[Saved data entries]
═══
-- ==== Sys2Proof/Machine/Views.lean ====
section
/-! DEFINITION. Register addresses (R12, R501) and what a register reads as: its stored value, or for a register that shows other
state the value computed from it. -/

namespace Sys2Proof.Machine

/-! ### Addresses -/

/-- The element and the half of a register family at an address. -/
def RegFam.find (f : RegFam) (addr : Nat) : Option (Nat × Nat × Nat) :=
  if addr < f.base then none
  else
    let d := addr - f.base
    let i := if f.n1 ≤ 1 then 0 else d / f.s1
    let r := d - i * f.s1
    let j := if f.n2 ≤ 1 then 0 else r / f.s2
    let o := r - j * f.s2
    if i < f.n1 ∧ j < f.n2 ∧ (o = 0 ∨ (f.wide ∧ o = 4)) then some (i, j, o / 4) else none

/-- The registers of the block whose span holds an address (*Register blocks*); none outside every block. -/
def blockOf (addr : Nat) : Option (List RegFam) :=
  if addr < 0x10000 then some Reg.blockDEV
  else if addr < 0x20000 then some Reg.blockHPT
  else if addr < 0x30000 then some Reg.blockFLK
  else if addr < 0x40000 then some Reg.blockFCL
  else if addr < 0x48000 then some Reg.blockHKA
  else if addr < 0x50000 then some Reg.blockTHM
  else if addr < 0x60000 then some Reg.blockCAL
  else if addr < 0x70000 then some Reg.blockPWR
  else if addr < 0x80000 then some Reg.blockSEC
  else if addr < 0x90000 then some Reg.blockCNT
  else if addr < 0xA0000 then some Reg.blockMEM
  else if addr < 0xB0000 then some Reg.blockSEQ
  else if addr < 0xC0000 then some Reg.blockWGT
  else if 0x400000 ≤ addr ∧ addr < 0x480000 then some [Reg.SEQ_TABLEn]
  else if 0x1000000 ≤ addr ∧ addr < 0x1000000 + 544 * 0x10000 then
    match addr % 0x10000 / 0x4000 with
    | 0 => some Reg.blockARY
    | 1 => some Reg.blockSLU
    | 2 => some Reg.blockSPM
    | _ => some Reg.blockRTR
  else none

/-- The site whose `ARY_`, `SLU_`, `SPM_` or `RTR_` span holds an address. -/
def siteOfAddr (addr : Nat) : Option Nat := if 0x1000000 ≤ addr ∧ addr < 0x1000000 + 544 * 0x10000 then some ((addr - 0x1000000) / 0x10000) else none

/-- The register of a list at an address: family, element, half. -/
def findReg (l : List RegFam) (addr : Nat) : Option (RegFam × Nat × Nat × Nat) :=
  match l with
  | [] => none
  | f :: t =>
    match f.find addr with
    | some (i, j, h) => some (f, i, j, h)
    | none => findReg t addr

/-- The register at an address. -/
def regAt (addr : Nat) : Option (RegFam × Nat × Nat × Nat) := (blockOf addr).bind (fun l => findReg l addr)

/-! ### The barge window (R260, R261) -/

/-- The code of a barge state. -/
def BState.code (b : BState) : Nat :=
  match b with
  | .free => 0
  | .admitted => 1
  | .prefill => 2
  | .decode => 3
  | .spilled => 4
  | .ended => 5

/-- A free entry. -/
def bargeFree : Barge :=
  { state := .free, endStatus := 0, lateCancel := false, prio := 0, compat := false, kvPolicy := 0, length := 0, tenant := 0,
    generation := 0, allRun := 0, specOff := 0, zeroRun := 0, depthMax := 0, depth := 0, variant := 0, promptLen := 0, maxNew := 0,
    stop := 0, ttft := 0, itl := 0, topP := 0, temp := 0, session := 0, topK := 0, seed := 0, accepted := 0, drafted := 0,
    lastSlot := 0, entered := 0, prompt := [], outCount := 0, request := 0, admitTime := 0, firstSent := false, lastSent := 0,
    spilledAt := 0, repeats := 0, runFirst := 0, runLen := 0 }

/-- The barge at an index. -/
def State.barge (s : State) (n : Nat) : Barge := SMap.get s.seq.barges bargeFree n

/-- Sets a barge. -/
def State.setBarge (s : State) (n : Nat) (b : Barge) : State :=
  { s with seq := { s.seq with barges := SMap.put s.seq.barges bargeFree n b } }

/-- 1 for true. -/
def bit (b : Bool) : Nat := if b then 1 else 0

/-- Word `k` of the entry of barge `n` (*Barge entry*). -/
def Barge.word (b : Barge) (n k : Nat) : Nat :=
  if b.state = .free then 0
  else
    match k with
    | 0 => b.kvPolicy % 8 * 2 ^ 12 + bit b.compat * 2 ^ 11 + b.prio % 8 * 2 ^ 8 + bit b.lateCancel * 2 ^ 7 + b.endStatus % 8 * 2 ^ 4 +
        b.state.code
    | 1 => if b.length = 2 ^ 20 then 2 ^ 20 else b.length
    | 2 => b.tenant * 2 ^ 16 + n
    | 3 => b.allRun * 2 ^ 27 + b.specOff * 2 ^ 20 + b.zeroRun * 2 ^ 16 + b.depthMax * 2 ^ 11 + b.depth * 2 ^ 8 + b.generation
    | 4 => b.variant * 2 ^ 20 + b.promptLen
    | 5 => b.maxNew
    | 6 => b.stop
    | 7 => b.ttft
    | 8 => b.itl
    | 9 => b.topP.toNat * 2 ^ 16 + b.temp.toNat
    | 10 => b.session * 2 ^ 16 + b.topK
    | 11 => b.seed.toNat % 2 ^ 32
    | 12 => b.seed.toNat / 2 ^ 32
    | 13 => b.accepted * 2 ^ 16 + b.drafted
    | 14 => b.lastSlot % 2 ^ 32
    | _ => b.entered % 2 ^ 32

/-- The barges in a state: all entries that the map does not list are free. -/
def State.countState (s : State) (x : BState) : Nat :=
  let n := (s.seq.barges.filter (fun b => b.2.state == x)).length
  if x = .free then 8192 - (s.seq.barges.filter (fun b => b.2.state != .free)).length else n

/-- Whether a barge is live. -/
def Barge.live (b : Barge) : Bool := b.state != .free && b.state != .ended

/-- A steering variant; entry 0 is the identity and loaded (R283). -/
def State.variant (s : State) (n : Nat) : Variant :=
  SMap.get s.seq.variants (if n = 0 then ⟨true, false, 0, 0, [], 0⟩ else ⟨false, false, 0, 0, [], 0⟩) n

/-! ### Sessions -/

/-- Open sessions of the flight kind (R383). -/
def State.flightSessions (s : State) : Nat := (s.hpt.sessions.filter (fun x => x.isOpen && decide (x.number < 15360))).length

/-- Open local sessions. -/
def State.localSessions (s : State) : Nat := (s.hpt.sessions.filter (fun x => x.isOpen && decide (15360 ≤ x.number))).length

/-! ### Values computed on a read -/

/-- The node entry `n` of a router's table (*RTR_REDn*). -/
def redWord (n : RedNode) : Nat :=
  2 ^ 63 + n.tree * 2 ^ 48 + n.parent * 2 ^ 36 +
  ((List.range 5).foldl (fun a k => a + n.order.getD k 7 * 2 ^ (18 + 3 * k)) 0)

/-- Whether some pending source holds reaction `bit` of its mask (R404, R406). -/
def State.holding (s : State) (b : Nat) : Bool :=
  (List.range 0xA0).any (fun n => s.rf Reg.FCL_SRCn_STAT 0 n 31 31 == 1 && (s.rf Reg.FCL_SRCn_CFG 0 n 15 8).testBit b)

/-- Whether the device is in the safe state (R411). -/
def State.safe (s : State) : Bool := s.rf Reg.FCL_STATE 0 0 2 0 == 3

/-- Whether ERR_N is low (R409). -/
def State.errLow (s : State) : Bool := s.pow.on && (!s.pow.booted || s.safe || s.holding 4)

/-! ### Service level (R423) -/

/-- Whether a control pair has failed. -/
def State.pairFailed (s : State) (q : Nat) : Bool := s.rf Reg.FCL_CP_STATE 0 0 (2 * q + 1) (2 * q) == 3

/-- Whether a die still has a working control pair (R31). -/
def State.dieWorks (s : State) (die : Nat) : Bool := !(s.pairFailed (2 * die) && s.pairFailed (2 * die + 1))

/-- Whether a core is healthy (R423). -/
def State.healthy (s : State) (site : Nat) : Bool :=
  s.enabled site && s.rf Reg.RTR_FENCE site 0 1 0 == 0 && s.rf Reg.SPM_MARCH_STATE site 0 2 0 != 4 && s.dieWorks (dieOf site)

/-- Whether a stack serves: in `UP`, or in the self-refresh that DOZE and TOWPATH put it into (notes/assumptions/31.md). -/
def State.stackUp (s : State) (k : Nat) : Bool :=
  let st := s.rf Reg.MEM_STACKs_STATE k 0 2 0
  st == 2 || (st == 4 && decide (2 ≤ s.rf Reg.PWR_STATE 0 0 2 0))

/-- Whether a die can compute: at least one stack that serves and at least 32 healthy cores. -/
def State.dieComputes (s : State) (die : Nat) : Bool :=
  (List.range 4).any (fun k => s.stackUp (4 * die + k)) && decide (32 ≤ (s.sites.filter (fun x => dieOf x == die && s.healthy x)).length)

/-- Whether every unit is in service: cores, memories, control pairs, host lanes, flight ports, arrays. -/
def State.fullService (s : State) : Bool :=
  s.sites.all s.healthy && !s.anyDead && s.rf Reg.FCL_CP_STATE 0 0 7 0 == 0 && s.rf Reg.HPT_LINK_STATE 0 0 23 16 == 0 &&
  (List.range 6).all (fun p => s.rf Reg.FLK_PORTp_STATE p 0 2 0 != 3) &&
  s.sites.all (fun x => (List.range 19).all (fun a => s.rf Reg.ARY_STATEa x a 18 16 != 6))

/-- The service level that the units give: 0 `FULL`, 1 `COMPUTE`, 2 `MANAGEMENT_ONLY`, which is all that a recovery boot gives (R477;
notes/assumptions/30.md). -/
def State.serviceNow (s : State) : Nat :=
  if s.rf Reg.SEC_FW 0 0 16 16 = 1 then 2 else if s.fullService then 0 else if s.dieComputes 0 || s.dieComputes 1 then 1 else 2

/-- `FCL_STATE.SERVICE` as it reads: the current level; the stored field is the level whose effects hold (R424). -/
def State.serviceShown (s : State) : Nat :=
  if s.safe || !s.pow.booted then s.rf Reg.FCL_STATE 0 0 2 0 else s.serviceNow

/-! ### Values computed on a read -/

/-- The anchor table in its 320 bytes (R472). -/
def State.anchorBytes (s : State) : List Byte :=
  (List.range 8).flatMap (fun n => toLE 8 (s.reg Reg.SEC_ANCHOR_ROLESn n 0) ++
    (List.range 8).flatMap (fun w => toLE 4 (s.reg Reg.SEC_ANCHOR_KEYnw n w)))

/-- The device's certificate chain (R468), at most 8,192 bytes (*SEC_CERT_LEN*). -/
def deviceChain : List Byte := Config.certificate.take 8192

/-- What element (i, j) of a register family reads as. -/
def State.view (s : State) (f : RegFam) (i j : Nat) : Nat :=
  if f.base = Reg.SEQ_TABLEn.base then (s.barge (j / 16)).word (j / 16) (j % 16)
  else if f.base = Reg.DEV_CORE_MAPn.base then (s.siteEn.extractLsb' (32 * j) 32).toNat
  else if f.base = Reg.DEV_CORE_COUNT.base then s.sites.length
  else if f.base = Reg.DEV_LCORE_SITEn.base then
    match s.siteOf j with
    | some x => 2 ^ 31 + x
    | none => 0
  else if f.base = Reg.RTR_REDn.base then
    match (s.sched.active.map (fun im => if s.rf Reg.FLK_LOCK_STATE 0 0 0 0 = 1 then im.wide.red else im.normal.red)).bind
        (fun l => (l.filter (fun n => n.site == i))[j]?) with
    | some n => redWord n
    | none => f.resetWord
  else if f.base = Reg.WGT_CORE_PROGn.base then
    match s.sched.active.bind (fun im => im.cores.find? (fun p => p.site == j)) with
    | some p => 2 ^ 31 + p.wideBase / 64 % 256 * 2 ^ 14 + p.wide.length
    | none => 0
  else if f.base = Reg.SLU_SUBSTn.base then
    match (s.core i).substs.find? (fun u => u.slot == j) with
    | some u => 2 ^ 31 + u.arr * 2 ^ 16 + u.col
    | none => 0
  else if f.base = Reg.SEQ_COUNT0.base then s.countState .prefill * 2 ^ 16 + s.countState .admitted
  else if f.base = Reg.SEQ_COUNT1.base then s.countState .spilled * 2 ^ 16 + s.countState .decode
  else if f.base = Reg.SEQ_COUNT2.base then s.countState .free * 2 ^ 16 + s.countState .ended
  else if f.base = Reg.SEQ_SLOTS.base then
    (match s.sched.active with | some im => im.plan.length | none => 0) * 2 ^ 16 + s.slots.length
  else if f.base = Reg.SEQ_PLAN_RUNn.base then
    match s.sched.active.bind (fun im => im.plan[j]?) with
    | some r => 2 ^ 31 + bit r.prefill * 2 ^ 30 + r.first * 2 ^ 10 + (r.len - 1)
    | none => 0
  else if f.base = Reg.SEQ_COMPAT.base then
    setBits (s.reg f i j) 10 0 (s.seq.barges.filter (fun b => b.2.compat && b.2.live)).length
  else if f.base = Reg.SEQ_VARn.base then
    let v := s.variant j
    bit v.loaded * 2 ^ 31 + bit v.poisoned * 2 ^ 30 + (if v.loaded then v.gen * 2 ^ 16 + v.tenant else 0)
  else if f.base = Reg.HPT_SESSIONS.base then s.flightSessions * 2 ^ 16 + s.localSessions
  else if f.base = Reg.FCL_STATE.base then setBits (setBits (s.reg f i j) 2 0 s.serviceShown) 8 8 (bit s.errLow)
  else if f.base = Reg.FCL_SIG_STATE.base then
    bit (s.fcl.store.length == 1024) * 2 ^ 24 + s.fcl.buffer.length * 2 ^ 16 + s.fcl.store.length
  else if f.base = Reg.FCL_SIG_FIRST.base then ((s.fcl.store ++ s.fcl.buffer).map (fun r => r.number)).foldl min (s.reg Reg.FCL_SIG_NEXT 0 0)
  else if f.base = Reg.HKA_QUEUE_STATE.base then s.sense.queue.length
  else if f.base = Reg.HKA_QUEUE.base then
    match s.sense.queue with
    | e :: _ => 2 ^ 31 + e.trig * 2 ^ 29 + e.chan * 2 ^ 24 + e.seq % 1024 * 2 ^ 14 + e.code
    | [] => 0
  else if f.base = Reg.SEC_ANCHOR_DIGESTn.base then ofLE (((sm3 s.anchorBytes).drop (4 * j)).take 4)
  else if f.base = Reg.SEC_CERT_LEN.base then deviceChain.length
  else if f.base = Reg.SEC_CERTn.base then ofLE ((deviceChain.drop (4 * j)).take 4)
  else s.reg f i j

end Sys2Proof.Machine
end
═══
:: WORK REQUEST ::
Exactly the lines from the one with "else if f.base = Reg.HPT_SESSIONS.base" through the end of the entries, both included, should be written out, and no others.

:: TASK OUTPUT ::
  else if f.base = Reg.HPT_SESSIONS.base then s.flightSessions * 2 ^ 16 + s.localSessions
  else if f.base = Reg.FCL_STATE.base then setBits (setBits (s.reg f i j) 2 0 s.serviceShown) 8 8 (bit s.errLow)
  else if f.base = Reg.FCL_SIG_STATE.base then
    bit (s.fcl.store.length == 1024) * 2 ^ 24 + s.fcl.buffer.length * 2 ^ 16 + s.fcl.store.length
  else if f.base = Reg.FCL_SIG_FIRST.base then ((s.fcl.store ++ s.fcl.buffer).map (fun r => r.number)).foldl min (s.reg Reg.FCL_SIG_NEXT 0 0)
  else if f.base = Reg.HKA_QUEUE_STATE.base then s.sense.queue.length
  else if f.base = Reg.HKA_QUEUE.base then
    match s.sense.queue with
    | e :: _ => 2 ^ 31 + e.trig * 2 ^ 29 + e.chan * 2 ^ 24 + e.seq % 1024 * 2 ^ 14 + e.code
    | [] => 0
  else if f.base = Reg.SEC_ANCHOR_DIGESTn.base then ofLE (((sm3 s.anchorBytes).drop (4 * j)).take 4)
  else if f.base = Reg.SEC_CERT_LEN.base then deviceChain.length
  else if f.base = Reg.SEC_CERTn.base then ofLE ((deviceChain.drop (4 * j)).take 4)
  else s.reg f i j

end Sys2Proof.Machine
end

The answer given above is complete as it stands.